Print version ISSN 0074-0276
Mem. Inst. Oswaldo Cruz vol.104 no.8 Rio de Janeiro Dec. 2009
Teresa Cristina Monte GonçalvesI, +; Assilon Lindoval Carneiro FreitasII; Simone Patrícia Carneiro FreitasI
ISetor de Entomologia Médica e Forense, Laboratório de Transmissores de Leishmanioses, Instituto Oswaldo Cruz-Fiocruz, Av. Brasil 4365, 21045-900 Rio de Janeiro, RJ, Brasil
II20ª Célula Regional da Saúde, Crato, CE, Brasil
The present study aimed to analyse the dwelling infestation rates and the distribution and natural Trypanosoma cruzi infection rates, among triatomines captured in the 13 municipalities of the state of Ceará. The records relating to the capture of intradomicile and peridomicile triatomines during the Chagas disease control program of 1998-2008 were available. Among the triatomines captured and in all of the municipalities studied, Triatoma brasiliensis presented the highest incidence in intradomicile and Triatoma pseudomaculata in peridomicile and some were positive for infection by T. cruzi. We emphasise that it is important to have sustainable epidemiological surveillance in the region, since when the control measures decreased, the incidence of T. pseudomaculata in intradomicile grew.

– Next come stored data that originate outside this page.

-- ==== Sys2Proof/Machine/MsRelease.lean ====
section
/-!
DEFINITION. Arrivals, folds and releases of milestones (R151, R154, R172 to R178, R181, R182, R310,
R311, R339, R424).
-/

namespace Sys2Proof.Machine

/-- The pair that a partition's job holds (R424). -/
def State.jobPairOf (s : State) (q : Nat) : BitVec 256 × Word := (s.part q).jobPair.getD s.pair

/-! Arrivals. -/

/-- The snapshot of a core (R154). -/
def Core.snapshot (c : Core) : Snapshot :=
  { pc := c.pc, loops := c.loops, xreg := c.xreg, streams := c.streams, conv := c.conv, recs := c.recs,
    wmask := c.wmask }

/-- Serai takes a core's snapshot at a replay point that is not released yet (R154). -/
def Part.takeSnap (x : Part) (o l : Nat) (vr : Bool) (n : Snapshot) : Part :=
  let e := tabGet (false, []) x.pendSnaps o
  { x with pendSnaps := tabSet x.pendSnaps o (e.1 || vr, tabSet e.2 l n) }

/-- A in a MILESTONE trace record (Table 15.4). -/
def msTraceA (mid gen : BitVec 16) (release : Bool) : DWord :=
  w64 (mid.toNat + 2 ^ 16 * gen.toNat + 2 ^ 32 * b2n release)

/-- Core `p`, logical `l`, of partition `q` arrives at object `o` (R154, R172): its arrival is on the way
to Serai; with WAIT it waits for the release, otherwise it goes on. -/
def State.arriveNew (s : State) (p q l o : Nat) (wait rp vr : Bool) (stm : BitVec 3) : State :=
  let x := s.obj q o
  let s1 := if rp then s.modPart q (fun y => y.takeSnap o l vr (s.core p).snapshot) else s
  let s2 := s1.modObj q o (fun y => { y with coming := y.coming ++ [l] })
  let s3 := s2.traceAt p 5 0 stm (msTraceA x.mid x.gen false) 0
  if wait then s3.beginWait p (.milestone q o none) stm else s3.advance p stm

/-- An MSARRIVE of core `p` to object `o` (R172): a core that has already arrived in the generation
first waits for its release. -/
def State.arrive (s : State) (p q l o : Nat) (wait rp vr : Bool) (stm : BitVec 3) : State :=
  let x := s.obj q o
  if x.arrived.contains l || x.coming.contains l then
    s.beginWait p (.milestone q o (some (wait, rp, vr))) stm
  else if vr && !(s.core p).loops.isEmpty then s.coreFault p scIllegal 0x1009 false stm []
  else s.arriveNew p q l o wait rp vr stm

/-! Releases. -/

/-- A waiting core's release with OK (R172, R173). -/
def State.wake (s : State) (p q o : Nat) (gen : BitVec 16) : State :=
  let c := s.core p
  match c.wait with
  | .milestone _ _ again =>
    let s1 := (s.traceAt p 5 0 c.waitStm (msTraceA (s.obj q o).mid gen true) 0).endWait p
    match again with
    | none => s1.advance p c.waitStm
    | some (w, rp, vr) => s1.arrive p q ((s.logicalOf p).getD 0) o w rp vr c.waitStm
  | _ => s

/-- Wake the cores whose release is held, at RESUME (R182). -/
def State.wakeHeld (s : State) (q : Nat) : State :=
  let ls := (s.part q).heldCores
  eachDo ls (fun l t => match t.physOf l with
    | some p =>
      match (t.core p).wait with
      | .milestone _ o _ => t.wake p q o ((t.obj q o).gen - 1)
      | _ => t
    | none => t) (s.modPart q (fun x => { x with heldCores := [] }))

/-- The phase table of a partition at a release of `mid` (R339): the entry moves to the front; a MID
without one takes the place of the least recently used, with 140 W a die assumed. -/
def phaseUse (l : List PhaseEntry) (mid : BitVec 16) : List PhaseEntry :=
  match l.find? (fun e => e.mid == mid) with
  | some e => e :: l.filter (fun e => e.mid != mid)
  | none => { mid := mid, draw := List.replicate 12 140, phase := List.replicate 12 0 } :: l.take 63

/-- The tallies of a compute die: the sums over its cores (R339). -/
def State.dieTally (s : State) (n : Nat) : DieTally :=
  (List.range 22).foldl (fun t k =>
    let v := fun (i : Nat) => (tabGet 0 (s.core (22 * n + k)).tally i).toNat
    { array := t.array + v tlARRAY, fwd := t.fwd + v tlFWD, bwd := t.bwd + v tlDX + v tlDW }) {}

/-- A release of `mid` starts an interval of the partition (R339). -/
def State.startPhase (s : State) (q : Nat) (mid : BitVec 16) : State :=
  { s with pwr := { s.pwr with
      phases := tabSet s.pwr.phases q (phaseUse (tabGet [] s.pwr.phases q) mid),
      curPhase := tabSet s.pwr.curPhase q { mid := mid, base := (List.range 12).map s.dieTally } } }

/-- The replay point's release ends a recovery (R157 step 6, R181). -/
def State.endRecovery (s : State) (q : Nat) : State :=
  match (s.part q).recovery with
  | some r =>
    if r.recalled then
      let s1 := s.modPart q (fun x => { x with
        recovery := none, fromJob := false, ms := { x.ms with replayReq := false } })
      if (s.part q).st = .recovering then s1.setPartSt q .running 0 0 else s1
    else s
  | none => s

/-- Does the SWITCH entry of a job name this release (R424)? -/
def Manifest.switchAt (m : Manifest) (job : Word) (mid gen : BitVec 16) : Bool :=
  m.switches.any (fun e => e.job == job && e.mid == mid && e.gen == gen)

/-- A job takes the new pair, with code 0x0123 (R424). -/
def State.jobTakes (s : State) (q : Nat) (pair : Option (BitVec 256 × Word)) : State :=
  (s.modPart q (fun x => { x with jobPair := pair })).logSerai 0x0123 scOk (some q) []

/-- The release that a SWITCH entry of the manifest in force names comes after T_ACT (R424): the job takes the
module's pair, and an affected partition is taken. -/
def State.lateSwitch (s : State) (q : Nat) (mid gen : BitVec 16) : State :=
  match s.mod.inForce with
  | some m =>
    if m.switchAt (s.ms q).jobId mid gen ∧ (s.part q).jobPair.isSome then
      let s1 := s.jobTakes q none
      if s1.mod.taking.contains q ∧ (s1.part q).switching.isNone ∧ (s1.part q).st ≠ .idle then
        ({ s1 with mod := { s1.mod with stopped := q :: s1.mod.stopped } }).beginSwitch q .manifest
      else s1
    else s
  | none => s

/-- The release that a SWITCH entry of the staged manifest names (R424): the job takes the new pair, and an
affected RUNNING partition pauses, with a hold for its job (Table 14.12). -/
def State.earlySwitch (s : State) (q : Nat) (mid gen : BitVec 16) : State :=
  match s.mod.staged with
  | some m =>
    if m.switchAt (s.ms q).jobId mid gen then
      let s1 := s.jobTakes q (some (m.digest, m.epoch))
      if s1.mod.affected.contains q ∧ (s1.part q).st = .running then (s1.setPartSt q .paused 2 0).msHold q true
      else s1
    else s
  | none => s

/-- What a release does for a manifest (R424). -/
def State.manifestRelease (s : State) (q : Nat) (mid gen : BitVec 16) : State :=
  (s.lateSwitch q mid gen).earlySwitch q mid gen

/-- A pending PAUSE takes effect (R151, R181). -/
def State.takePause (s : State) (q : Nat) : State :=
  if (s.part q).pause.isSome ∧ (s.part q).switching.isNone ∧
      ((s.part q).st = .running ∨ (s.part q).st = .paused) then
    let s1 := if (s.part q).st = .running then s.setPartSt q .paused 0 0 else s
    (s1.finishPause q scOk).msHold q true
  else s

/-- A release with OK reaches partition `q` after GEN and the arrivals of object `o` have changed
(R173). -/
def State.releaseOk (s : State) (q o : Nat) (gen : BitVec 16) (waiters : List Nat) : State :=
  let mid := (s.obj q o).mid
  let c := s.convoy q
  let s1 := if c.armed ∧ c.switchMid = mid ∧ c.switchGen = gen then s.takeEpoch q else s
  let s2 := match (s1.part q).pendSnaps.find? (fun e => e.1 == o) with
    | some e => (s1.takeReplayPoint q o gen e.2.1 e.2.2).endRecovery q
    | none => s1
  let s3 := ((s2.startPhase q mid).manifestRelease q mid gen).takePause q
  if (s3.part q).switching.isSome then s3
  else if (s3.part q).st = .paused then
    s3.modPart q (fun x => { x with heldCores := x.heldCores ++ waiters.filterMap s3.logicalOf })
  else eachDo waiters (fun p t => t.wake p q o gen) s3

/-- A release of object `o` at partition `q` (R173, R178, R180): GEN, then arrivals, then the waiting
cores. Releases after an abandon are discarded (R183). -/
def State.release (s : State) (q o status : Nat) (mismatch : Option (BitVec 20)) : State :=
  if (s.ms q).abandoned then s
  else
    let gen := (s.obj q o).gen
    let waiters := s.msWaiters q o
    let s1 := s.modObj q o (fun y => { y with
      gen := y.gen + 1, arrived := [], coming := [], nodes := [], since := none, fired := false,
      phase := 0, lastOk := decide (status = 0), due := none })
    let s2 := match mismatch with
      | some m =>
        (s1.modMs q (fun x => { x with mismatch := true, mismatchMod := m })).logMs q 0x0133 scManifest
          (some o) []
      | none => s1
    if status = 0 then s2.releaseOk q o gen waiters
    else
      let s3 := s2.modPart q (fun x => { x with pendSnaps := tabErase x.pendSnaps o })
      eachDo waiters (fun p t => t.msFault p q o gen status) s3

/-- The status of a release with this fold (R178). -/
def Fold.status (f : Fold) : Nat := if f.mismatch then scManifest else scOk

/-- The MOD that a release with a status records (R178). -/
def Fold.modOf (f : Fold) (status : Nat) : Option (BitVec 20) :=
  if f.mismatch ∧ status = scManifest then some f.mod else none

/-- The job-wide objects of one MID and generation that the partitions of a job hold on this module (R159, R173): a
MID names one object of a partition. -/
def State.sharers (s : State) (parts : List Nat) (mid gen : BitVec 16) : List (Nat × Nat) :=
  parts.filterMap (fun r => match (s.ms r).find mid with
    | some o => if (s.obj r o).gen = gen ∧ (s.obj r o).jobwide = true then some (r, o) else none
    | none => none)

/-- A release reaches the partitions of a job on this module: their job-wide objects of the MID in that
generation. -/
def State.releaseHere (s : State) (parts : List Nat) (mid gen : BitVec 16) (status : Nat)
    (mismatch : Option (BitVec 20)) : State :=
  eachDo (s.sharers parts mid gen) (fun e t => t.release e.1 e.2 status mismatch) s

/-- The root releases a generation of object `o` (R173, R178): down the tree and here. -/
def State.rootRelease (s : State) (q o status : Nat) (f : Fold) : State :=
  let x := s.obj q o
  let m := { s.msMsg q .release x.mid x.gen status with
    foldDigest := f.digest, foldEpoch := f.epoch, foldMod := f.mod, mismatch := f.mismatch }
  if (s.ms q).abandoned then s
  else if x.jobwide then
    (s.msDown q m).releaseHere (s.jobParts q) x.mid x.gen status (f.modOf status)
  else s.release q o status none

/-- The root has found the generation complete: MS_RELEASE is due (R173). -/
def State.setDue (s : State) (q o : Nat) (f : Fold) : State :=
  s.modObj q o (fun y => { y with due := some f })

/-! Counting. -/

/-- The fold of a local counter (R177). -/
def State.ownFold (s : State) (q : Nat) : Fold :=
  { digest := (s.jobPairOf q).1, epoch := (s.jobPairOf q).2, mod := 0, mismatch := false }

/-- The lowest of a list of coordinates. -/
def lowest : List (BitVec 20) → BitVec 20
  | [] => 0
  | a :: l => l.foldl (fun m b => if b < m then b else m) a

/-- The fold of a node counter (R177). -/
def foldNode (own : Fold) (l : List ChildArrival) : Fold :=
  let bad := l.filter (fun c => c.fold.mismatch)
  let diff := l.filter (fun c => c.fold.digest != own.digest || c.fold.epoch != own.epoch)
  if !bad.isEmpty then { own with mismatch := true, mod := lowest (bad.map (fun c => c.fold.mod)) }
  else if !diff.isEmpty then { own with mismatch := true, mod := lowest (diff.map (fun c => c.src)) }
  else own

/-- The arrival message of a counter with its fold (R175). -/
def State.arrivalMsg (s : State) (q o : Nat) (f : Fold) (dst : BitVec 20) : MsMsg :=
  let x := s.obj q o
  { s.msMsg q .arrival x.mid x.gen 0 with
    dst := dst, foldDigest := f.digest, foldEpoch := f.epoch, foldMod := f.mod, mismatch := f.mismatch }

/-- The first arrival of a generation starts the watchdog (R179). -/
def MsObj.started (x : MsObj) (now : DWord) : MsObj :=
  match x.since with
  | some _ => x
  | none => { x with since := some now }

/-- An arrival of child `src` at the node of level `l` hosted here (R174, R177): the complete node sends
one arrival up, or a release is due at the root. `fuel` bounds the levels. -/
def State.nodeArrival (s : State) (q o : Nat) (src : BitVec 20) (f : Fold) : Nat → Nat → State
  | _, 0 => s
  | l, fuel + 1 =>
    let x := s.obj q o
    let cs := tabGet [] x.nodes l
    if cs.any (fun c => c.src == src) then s
    else
      let cs1 := cs ++ [{ src := src, fold := f }]
      let s1 := s.modObj q o (fun y => { (y.started s.now) with
        nodes := tabSet y.nodes l cs1, phase := if y.phase = 0 then 1 else y.phase })
      let n := (s.ms q).node l
      if cs1.length < n.children.toNat then s1
      else
        let g := foldNode (s.ownFold q) cs1
        let up := (s.ms q).node (l + 1)
        if n.top then s1.setDue q o g
        else if up.host then s1.nodeArrival q o (BitVec.ofNat 20 s.coord) g (l + 1) fuel
        else s1.sendMsg (s1.arrivalMsg q o g up.target)

/-- Is the local generation of object `o` complete (R173)? -/
def State.localFull (s : State) (q o : Nat) : Bool :=
  ((s.ms q).coresOf o).all (fun l => (s.obj q o).arrived.contains l)

/-- May the arrival of the partition's object go up: its group has arrived, and no armed switch withholds it
(R173, R310)? -/
def State.localReady (s : State) (q o : Nat) : Bool :=
  s.localFull q o && !((s.convoy q).held && (s.convoy q).switchMid == (s.obj q o).mid)

/-- The counter of a job-wide object on this module is complete (R173, R174): the root of a job that is here alone is
due for its release; otherwise the arrival goes to level 1. -/
def State.moduleArrival (s : State) (q o : Nat) : State :=
  let m := s.ms q
  if m.localJob || m.jobId == 0 then s.setDue q o (s.ownFold q)
  else
    let s1 := s.modObj q o (fun y => { y with phase := 2 })
    if (m.node 1).host then s1.nodeArrival q o (BitVec.ofNat 20 s.coord) (s1.ownFold q) 1 7
    else s1.sendMsg (s1.arrivalMsg q o (s1.ownFold q) (m.node 1).target)

/-- The local counter of an object is complete and its arrival is not withheld: a module-local object is due for its
release; a job-wide one completes on the module when every partition of the job here is complete, and the lowest
of them speaks for the module (R159, R173, log entry 74). -/
def State.sendLocal (s : State) (q o : Nat) : State :=
  let x := s.obj q o
  if !x.jobwide then s.setDue q o (s.ownFold q)
  else
    let c := s.convoy q
    let s1 := if c.armed ∧ c.switchMid = x.mid ∧ c.switchGen = x.gen then
        s.modConvoy q (fun c => { c with sentUp := true })
      else s
    let peers := s1.sharers (s1.jobParts q) x.mid x.gen
    if peers.all (fun e => s1.localReady e.1 e.2) then
      match peers with
      | [] => s1
      | e :: _ => s1.moduleArrival e.1 e.2
    else s1

/-- The local counter of an object completes a generation (R173); an armed switch with OPEN buckets
withholds the arrival (R310). -/
def State.localComplete (s : State) (q o : Nat) : State :=
  let x := s.obj q o
  let c := s.convoy q
  if x.jobwide ∧ c.armed ∧ c.switchMid = x.mid ∧ c.switchGen = x.gen ∧ 0 < c.openCount then
    ((s.modConvoy q (fun c => { c with held := true })).modObj q o (fun y => { y with phase := 3 })).logConvoy
      q 0 0x2204 scOk none
  else s.sendLocal q o

/-- The arrival of logical core `l` reaches Serai (Table 6.3). -/
def State.countArrival (s : State) (q o l : Nat) : State :=
  let s1 := s.modObj q o (fun y => { (y.started s.now) with
    coming := y.coming.filter (· != l), arrived := y.arrived ++ [l],
    phase := if y.phase = 0 then 1 else y.phase })
  if s1.localFull q o then s1.localComplete q o else s1

end Sys2Proof.Machine
end

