-- ==== Sys2Proof/Machine/Queues.lean ====
section
/-!
DEFINITION. Queues, doorbells, interrupts, held notes and function-level resets (R405 to R415).
-/

namespace Sys2Proof.Machine

/-! QUEUE_CTL and QUEUE_STAT (Table 14.14). -/

/-- The fields of QUEUE_CTL but EN. -/
def Queue.ctl (y : Queue) (v : Word) : Queue :=
  { y with haltOnReject := v.getLsbD 1, ien := v.getLsbD 2, coalUs := (v >>> 8).setWidth 8 }

/-- A queue that is enabled starts with empty rings in their first pass, and without ERROR (R408, R411,
R413; log entry 35). -/
def Queue.enable (y : Queue) : Queue :=
  ({ y with en := true, error := false, sqHead := 0, sqTail := 0, cqHead := 0, cqTail := 0, ring := [],
            phase := true, msiPending := false, rxBufs := [] }).refresh

/-- QUEUE_ENABLE (R408): discarded for a queue beyond QMAX or a LOG2 outside 4 to 16. -/
def execQueueEnable (fn q : Nat) (v : Word) (s : State) : Host.Outcome State Fault Refusal :=
  .next (if v.getLsbD 0 ∧ q < 256 then s.onBar fn (.fnBlock fn) (fun s =>
      let y := s.queue fn q
      if y.en then s.setQueue fn q (y.ctl v)
      else if q < (s.fn fn).qmax.toNat ∧ 4 ≤ y.log2.toNat ∧ y.log2.toNat ≤ 16 then
        let s1 := s.setQueue fn q (y.ctl v).enable
        if y.error then s1.msix0 fn else s1
      else s)
    else s)

/-- QUEUE_DISABLE (R408): fetching stops; commands taken run to their end. -/
def execQueueDisable (fn q : Nat) (v : Word) (s : State) : Host.Outcome State Fault Refusal :=
  .next (if v.getLsbD 0 = false ∧ q < 256 then s.onBar fn (.fnBlock fn) (fun s =>
      s.modQueue fn q (fun y => ({ y.ctl v with en := false }).refresh))
    else s)

/-- QUEUE_HALT_CLEAR (R412): the queue takes descriptors again. -/
def execQueueHaltClear (fn q : Nat) (s : State) : Host.Outcome State Fault Refusal :=
  .next (if q < 256 then s.onBar fn (.fnBlock fn) (fun s =>
      if (s.queue fn q).halted then
        ((s.modQueue fn q (fun y => { y with halted := false })).msix0 fn).settleQueue fn q
      else s)
    else s)

/-! Doorbells (R409). -/

/-- Does BAR2 of a function answer? -/
def State.bar2 (s : State) (fn q : Nat) : Bool := s.barUp && decide (fn ≤ 16) && decide (q < 256)

/-- DOORBELL_SQ_TAIL (R409): the ring then holds `descs`, from its head on. A tail outside the ring holds
more than the ring can (log entry 36). -/
def execDoorbellSqTail (fn q : Nat) (tail : Word) (descs : List (BitVec 512)) (s : State) :
    Host.Outcome State Fault Refusal :=
  .next (
    let y := s.queue fn q
    if s.bar2 fn q ∧ y.en ∧ y.error = false then
      if y.size ≤ tail.toNat then s.queueError fn q
      else if descs.length = (tail.toNat + y.size - y.sqHead) % y.size then
        (s.modQueue fn q (fun y => { y with sqTail := tail.toNat, ring := descs })).settleQueue fn q
      else s
    else s)

/-- DOORBELL_CQ_HEAD (R409, R414): a head that passes the completion tail is an error. A head that leaves
entries unread asks for a message again. -/
def execDoorbellCqHead (fn q : Nat) (head : Word) (s : State) : Host.Outcome State Fault Refusal :=
  .next (
    let y := s.queue fn q
    if s.bar2 fn q ∧ y.en ∧ y.error = false then
      if y.size ≤ head.toNat ∨ y.unread < (head.toNat + y.size - y.cqHead) % y.size then s.queueError fn q
      else
        let s1 := s.modQueue fn q (fun y => { y with cqHead := head.toNat })
        let s2 := if 0 < (s1.queue fn q).unread then s1.cqInterrupt fn q else s1
        s2.settleQueue fn q
    else s)

/-- QUEUE_RING_ERROR (R413): a ring read returned an error, or the host did not accept a ring write. -/
def execQueueRingError (fn q : Nat) (s : State) : Host.Outcome State Fault Refusal :=
  .next (
    let y := s.queue fn q
    if s.bar2 fn q ∧ y.en ∧ y.error = false then s.queueError fn q else s)

/-- MSIX_COALESCE_EXPIRY (R414): the spacing has passed, and the message that waits goes out. -/
def execMsixCoalesceExpiry (fn q : Nat) (s : State) : Host.Outcome State Fault Refusal :=
  .next (
    let y := s.queue fn q
    if s.barUp ∧ y.msiPending then
      (s.setQueue fn q { y with lastMsi := some s.now, msiPending := false }).msix fn (q + 1)
    else s)

/-- EVENT_DELIVER_DEFERRED (R415): the oldest held entry is written once its queue has a free slot, or dropped
when its queue takes none any more. -/
def execEventDeliverDeferred (fn : Nat) (s : State) : Host.Outcome State Fault Refusal :=
  .next (match (if s.barUp then (s.fn fn).held else []) with
    | [] => s
    | e :: rest =>
      let y := s.queue fn e.queue
      let s1 := s.modFn fn (fun x => { x with held := rest })
      if !y.takesNotes then s1.dropNote fn e.queue
      else if 0 < y.freeSlots then s1.cqWrite fn e.queue e
      else s)

/-! Function-level resets (R407). -/

/-- A function's queues are disabled and its held events discarded. -/
def Fn.reset (x : Fn) : Fn :=
  let qs := x.queues.map (fun e => (e.1, ({ e.2 with en := false, msiPending := false }).refresh))
  { x with queues := qs, held := [] }

/-- A partition is stopped as STOP does (R152), unless it is IDLE or already switching. -/
def State.stopPart (s : State) (q : Nat) (cause : SwitchCause) : State :=
  let x := s.part q
  if x.cfg.isSome ∧ x.st ≠ .idle ∧ x.switching.isNone then s.beginSwitch q cause else s

/-- FLR_VF (R407): code 0x0305. -/
def execFlrVf (v : Nat) (s : State) : Host.Outcome State Fault Refusal :=
  .next (if s.barUp ∧ 1 ≤ v ∧ v ≤ 16 then
      let x := s.fn v
      let s1 := if x.bound ∧ s.clocked then s.stopPart x.part.toNat .flr else s
      (s1.modFn v Fn.reset).logPcie 0x0305 scOk v 0 []
    else s)

/-- The effect of a function-level reset of the PF (R407): every partition and every function. -/
def State.resetPf (s : State) : State :=
  let s1 := if s.clocked then eachDo (List.range 16) (fun q t => t.stopPart q .flr) s else s
  (eachDo (List.range 17) (fun f t => t.modFn f Fn.reset) s1).logPcie 0x0305 scOk 0 0 []

/-- FLR_PF (R407). -/
def execFlrPf (s : State) : Host.Outcome State Fault Refusal :=
  .next (if s.barUp then s.resetPf else s)

end Sys2Proof.Machine
end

Key words: Triatominae - distributions - natural infection - Ceará
Northeastern Brazil is a macroregion in which Chagas disease occurs endemically. A variety of vector species for the parasite Trypanosoma cruzi that are of public health importance are found in this region: Triatoma brasiliensis Neiva 1911, Triatoma pseudomaculata Corrêa & Espínola 1964, Panstrongylus lutzi (Neiva & Pinto 1923) and Panstrongylus megistus Burmeister 1835 (Dias et al. 2000, MS 2005).
The species T. brasiliensis, T. pseudomaculata and P. lutzi are native to the area and have a wide distribution across the semi-arid zones of the Northeastern region. In control program surveys, the first two species were considered to be potential vectors because they form colonies in homes, leading to a continual risk of vector transmission (MS 2005). Regarding their feeding habits, T. brasiliensis is moderately anthropophilic and T. pseudomaculata is ornithophilic (Forattini et al. 1981, Silveira et al. 1984, Freitas et al. 2005).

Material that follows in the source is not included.